Bugüne kadar bilim adamları, asteroitler ve diğer gezegenlerden Dünya’ya düşen yaklaşık 74.000 göktaşını biliyorlar. Bunlardan sadece 385’i Mars’tan geldi. Göktaşlarının Mars kökenini belirlemek o kadar da zor değil. Bu, Mars yüzeyinin onlarca yıl boyunca çeşitli iniş araçları ve geziciler tarafından keşfedilmesiyle mümkün oldu.
Viking iniş araçları gibi ilk misyonlardan bazıları, gezegenin atmosferinin bileşimini ölçecek donanıma sahipti. Mars atmosferinin benzersiz bileşiminin bu meteorların bazılarına yansıdığı tespit edildi.
Mars, Dünya’nınkinden farklı, benzersiz bir atmosferik bileşime sahiptir. Dünya’da hava, oksijenin üç izotopunun spesifik bir kombinasyonundan oluşur: oksijen-16, oksijen-17 ve oksijen-18. Mars’ta kompozisyon tamamen farklıdır – bu bir tür “Mars’ın izidir”.
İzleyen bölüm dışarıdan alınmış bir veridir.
/-- A step on a shared engine that ran on beyond its slice (R46, R47, R291): later slices of the engine are pushed, the partition's
are shortened, what they cannot take is a slice debt. -/
def State.overrun (s : State) (r : Run) (a : Active) (t : Nat) : State :=
  match a.due, debtNo a.eng with
  | some d, some k =>
    if (t : Int) ≤ d then s
    else
      let n := ((t : Int) - d).toNat
      let mine := sortBy (fun (a b : Nat × Nat) => decide (a.2 ≤ b.2))
        ((s.tick.sheaf.slices.zipIdx.filter fun y => y.1.plan.eng == a.eng && y.1.plan.part == r.part && decide (d ≤ (y.1.start : Int))).map
          fun y => (y.2, y.1.start))
      let x := payDebt r.part a.eng (pushSlices a.eng d t s.tick.sheaf.slices) n (mine.map (·.1))
      { s with
        core := s.core.updPart r.part fun p => { p with debts := Tab.upd 0 p.debts k fun m => m + x.2 }
        tick := { s.tick with sheaf := { s.tick.sheaf with slices := x.1 } } }
  | _, _ => s

/-- A step has ended: it no longer runs; the ends that later steps wait for (R195, R214). -/
def Run.ended (r : Run) (a : Active) (t : Nat) : Run :=
  { r with
    active := r.active.erase a
    ends := r.ends.filter (·.1 != a.step.id) ++ [(a.step.id, (t : Int))]
    stageEnd := max r.stageEnd (t : Int) }

/-- Buffers that the array steps of a run write: its own outputs, or those of the members of its weight-sharing run. -/
def Core.writes (c : Core) (r : Run) : List Nat :=
  match r.post with
  | .share ms => (c.runs.filter fun x => !x.dead && ms.any fun m => m.1 == x.work).flatMap fun x => x.outs.map (·.buf)
  | _ => r.outs.map (·.buf)

/-- An array step has written its last row (R214). -/
def Core.wroteRows (c : Core) (r : Run) (e : Engine) (t : Nat) : Core :=
  match e with
  | .arrays .. =>
    let bs := c.writes r
    { c with rows := (c.rows.filter fun x => !(x.1 == r.part && bs.contains x.2.1)) ++ bs.map fun b => (r.part, b, (t : Int)) }
  | _ => c

/-- Array-ac measured on a stage (Table 9-8). -/
def Core.countAc (c : Core) (r : Run) (a : Active) : Core :=
  match a.eng, (c.lead r).src with
  | .arrays .., .inst id idx =>
    match c.inst? id with
    | none => c
    | some i =>
      match c.mapOf i.part i.prog with
      | none => c
      | some m =>
        let k := stageAt m idx
        let n := a.step.holds.foldl (fun n y => n + y.2 / 4) 0
        c.updPart i.part fun p =>
          let old := ((p.stageAc.find? fun y => y.1 == i.prog && y.2.1 == k).map (·.2.2)).getD 0
          { p with stageAc := (p.stageAc.filter fun y => !(y.1 == i.prog && y.2.1 == k)) ++ [(i.prog, k, old + n)] }
  | _, _ => c

/-- Everything that the end of a step counts, whatever it ends. -/
def State.meter (s : State) (r : Run) (a : Active) (t grains : Nat) : State :=
  let ns := ((t : Int) - a.start).toNat
  let d := s.core.draw
  let c := ((d.2.wroteRows r a.eng t).countAc r a).health r.part fun h => h.step r.lc a ns grains
  let c := c.charge r 0 grains
  let c := { c with runs := c.runs.filterMap fun x =>
    if x.id != r.id then some x
    else
      let y := x.ended a t
      if y.dead && y.active.isEmpty then none else some y }
  let s := { s with
    core := c
    led := s.led.step d.1 grains a.plan
    tick := { s.tick with
      overruns := match engineNo a.eng with
        | some k => if a.start < 0 then Tab.upd 0 s.tick.overruns k fun n => max n t else s.tick.overruns
        | none => s.tick.overruns } }
  s.overrun r a t

/-- A step reads a scale block with a wrong tag (R136, R137): an array step those of its rows and its block columns up to its last
position; a vector step, or a transfer in the scratchpad, those of its rows, where an operand has as many, or of all. Where no input has
one, the destination whose stored scales are read does. -/
def Core.badIn (c : Core) (now : Nat) (r : Run) (p : PStep) : Bool :=
  match c.envOf now r, p.tile with
  | some e, some t =>
    let views (ks : List Nat) : List (Nat × View) := ks.filterMap fun k => match e.arg c k with
      | .ok a => some (k, a.view)
      | .error _ => none
    let ins := views (inWords e.op e.sub e.flags)
    let l := if ins.any fun y => y.2.badTag y.2.d0 then ins else ins ++ views (outWords e.op e.sub e.flags)
    match p.eng with
    | .arrays .. =>
      let top := t.pos + t.ks
      let rows (v : View) (a n : Nat) : List Nat := ((List.range n).map (a + ·)).filter fun i => decide (i < v.rows)
      let window : Option Expand := r.pieces.findSome? fun q => match q with
        | .arrays x => x.window
        | _ => none
      l.any fun y => match window, y.1 with
        | some x, 0 =>
          let px := ((List.range t.rows).map (t.row + ·)).flatMap fun i => (List.range (x.geom.kh * x.geom.kw)).filterMap fun k =>
            x.geom.tap x.w x.h (i / max 1 x.wo) (i % max 1 x.wo) (k / max 1 x.geom.kw) (k % max 1 x.geom.kw)
          y.2.badTagIn px.dedup y.2.d0
        | _, 0 => y.2.badTagIn (rows y.2 t.row t.rows) top
        | _, 1 => y.2.badTagIn (rows y.2 t.col t.cols) top
        | _, _ => false
    | .vector _ =>
      !arrayOp e.op && l.any fun y =>
        let n := match r.pieces[p.stage / 2]? with
          | some (.vector v) => v.rows
          | _ => 0
        if y.2.rows == n then y.2.badTagIn ((List.range t.rows).map (t.col + t.row + ·)) y.2.d0 else y.2.badTag y.2.d0
    | .mover _ =>
      !arrayOp e.op && l.any fun y =>
        let b := max 1 (rowBytes y.2.dtype y.2.d0)
        y.2.badTagIn (((List.range (ceilDiv (t.row + t.rows) b - t.row / b)).map (t.row / b + ·)).filter fun i => decide (i < y.2.rows)) y.2.d0
    | _ => false
  | _, _ => false

/-- The members of a weight-sharing run with the part of a step that is theirs. -/
def Core.shareOfStep (c : Core) (ms : List (Work × Nat)) (p : PStep) : List (Run × PStep) :=
  (ms.foldl (fun (s : Nat × List (Run × PStep)) m =>
    let hi := s.1 + m.2
    match c.runs.find? (fun x => !x.dead && x.work == m.1), p.tile with
    | some x, some t =>
      let a := max t.row s.1
      let b := min (t.row + t.rows) hi
      (hi, if a < b then s.2 ++ [(x, { p with tile := some { t with row := a - s.1, rows := b - a } })] else s.2)
    | _, _ => (hi, s.2)) (0, [])).2

/-- The commands that a step finds a wrong tag for. -/
def Core.badTags (c : Core) (now : Nat) (r : Run) (p : PStep) : List Nat :=
  let l := match r.post with
    | .share ms => c.shareOfStep ms p
    | _ => [(r, p)]
  (l.filter fun y => y.1.status == Status.scaleMisaligned && c.badIn now y.1 y.2).map (·.1.id)

/-! ### How steps end -/

/-- The end of a decode step is one of the three of R38: its 64th unit, the end of the picture, the first unit that ends at or after
93 µs. -/
def decodeEnds (left u ns : Nat) : Bool :=
  decide (u ≤ 64) && decide (ns < 100000) && (u == 64 || decide (left ≤ u) || (decide (1 ≤ u) && decide (93000 ≤ ns)))

/-- A decode step (R38, R49, R52): coding tree units done, the window closed or not. -/
def Core.decodeStep (c : Core) (now : Nat) (r : Run) (k num ns n : Nat) (closed : Bool) : Core :=
  let x := (c.ctx k).updPic num fun p =>
    { p with left := p.left - min n 64, ns := p.ns + ns }
  let left := ((x.pics.find? (·.num == num)).map (·.left)).getD 0
  let c := c.updCtx k fun _ => x
  let c :=
    if left == 0 then (c.dropRun r.id).decodeDone k num
    else if closed then
      c.updCtx k fun x => { (x.updPic num fun p => { p with carried := true }) with carriedT := true, event := true }
    else c
  c.finishResync now k

/-- Floor cost in bytes of everything after unit `u` of the current frame (R339, R340). -/
def Clip.rest (k : Clip) (u : Nat) : Nat :=
  let first := k.coded == 0
  (k.cols - 1 - u % k.cols) * Clip.unitFloor first + (k.rows - 1 - u / k.cols) * k.rowFloor first +
    (k.frames - 1 - k.coded) * k.frameFloor false + 8

/-- One unit of a clip (R340): its bits at QUALITY, at the maximum QP and at floor cost. -/
def Clip.putUnit (k : Clip) (x : Nat × Nat × Nat) : Clip :=
  let allow := 8 * k.cap - k.written - 8 * k.rest k.unit
  let at_ := (k.coded, k.unit / k.cols)
  let low := min x.2.2 (8 * Clip.unitFloor (k.coded == 0))
  let put (bits : Nat) (k : Clip) : Clip := { k with written := k.written + bits, unit := k.unit + 1 }
  if k.mode == .normal && decide (x.1 ≤ allow) then put x.1 k
  else if k.mode != .floor && decide (x.2.1 ≤ allow) then
    put x.2.1 { k with mode := .maxqp, maxqp := k.maxqp.orElse fun _ => some at_ }
  else put low { k with mode := .floor, floorAt := k.floorAt.orElse fun _ => some at_ }

/-- Header bits of a step, within the floor costs of Table 13-4: clip start, picture header, row header. -/
def Clip.headMax (k : Clip) : Nat :=
  (if k.coded == 0 && k.unit == 0 then 8 * 504 else 0) + (if k.unit == 0 then 8 * 64 else 0) +
    (if k.unit % k.cols == 0 then 8 * 24 else 0)

/-- Units of the next step of a clip (R338). -/
def Clip.stepUnits (k : Clip) : Nat := min 10 (k.cols - k.unit % k.cols)

/-- Writes the whole bytes that a step adds to the bitstream; a range that has left the windows is a violation (R382). -/
def Core.clipWrite (c : Core) (now : Nat) (k : Clip) (from_ to_ : Nat) : Core :=
  if to_ ≤ from_ then c
  else
    let f := (c.q k.queue).func
    match c.host.uncovered f true (k.addr + from_) (to_ - from_) with
    | some a => c.freezeQ now k.queue 2 a 0
    | none => c.post f k.queue (k.addr + from_) ((List.range (to_ - from_)).map fun i => Config.clipByte k.key (from_ + i)) none

/-- A frame of a clip has ended (R337, R338, R341). -/
def Core.clipFrame (c : Core) (now : Nat) (k : Clip) : Core :=
  let k := { k with coded := k.coded + 1, frameStart := k.written, cur := none, unit := 0 }
  let c := { c with clips := listSet c.clips (·.binding == k.binding) fun _ => k }
  let c := match k.ending with
    | some why => c.endClip now why k
    | none =>
      if k.coded == k.frames then c.endClip now 0 k
      else if k.lastPic.isSome && k.taken.isEmpty then c.endClip now 1 k
      else c
  c.prunePics k.ctx

/-- A clip step (R338, R340). -/
def Core.clipStep (c : Core) (now : Nat) (r : Run) (k : Clip) (hdr : Nat) (units : List (Nat × Nat × Nat)) : Core :=
  let k1 := units.foldl Clip.putUnit { k with written := k.written + min hdr k.headMax }
  let done := k1.unit == k.rows * k.cols
  let k1 := if done then { k1 with written := (k1.written + 7) / 8 * 8 } else k1
  let c := c.clipWrite now k (k.written / 8) (k1.written / 8)
  let c := { c with clips := listSet c.clips (·.binding == k.binding) fun _ => k1 }
  if done then (c.dropRun r.id).clipFrame now k1 else c

/-- The window in which a decode step ran is closed at its end (R49). -/
def State.closed (s : State) (k n : Nat) (a : Active) (t : Nat) : Bool :=
  !(s.tick.sheaf.slots.any fun q => (match q.work with
    | .pic j m => j == k && decide (n ≤ m)
    | _ => false) && q.step.eng == a.eng && decide (((q.start + s.tick.shiftOf q : Nat) : Int) ≤ a.start) && decide (t < q.stop + s.tick.shiftOf q))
Dünya’da bulunan Mars göktaşları jeologlara gezegenin bileşimi ve volkanik aktivite hakkında değerli ipuçları veriyor. 251 milyon kilometre mesafeye uzay aracı göndermeden Mars’ı incelemeyi mümkün kılıyorlar. Bu Mars göktaşları, Mars’ın içindeki bir zamanlar sıcak olan magmadan oluşmuştur. Bu volkanik kayalar soğuyup kristalleştikten sonra içlerindeki radyoaktif elementler çürümeye başladı ve bilim adamlarının ne zaman oluştuklarını belirlemelerine olanak tanıyan radyometrik bir saat görevi gördü.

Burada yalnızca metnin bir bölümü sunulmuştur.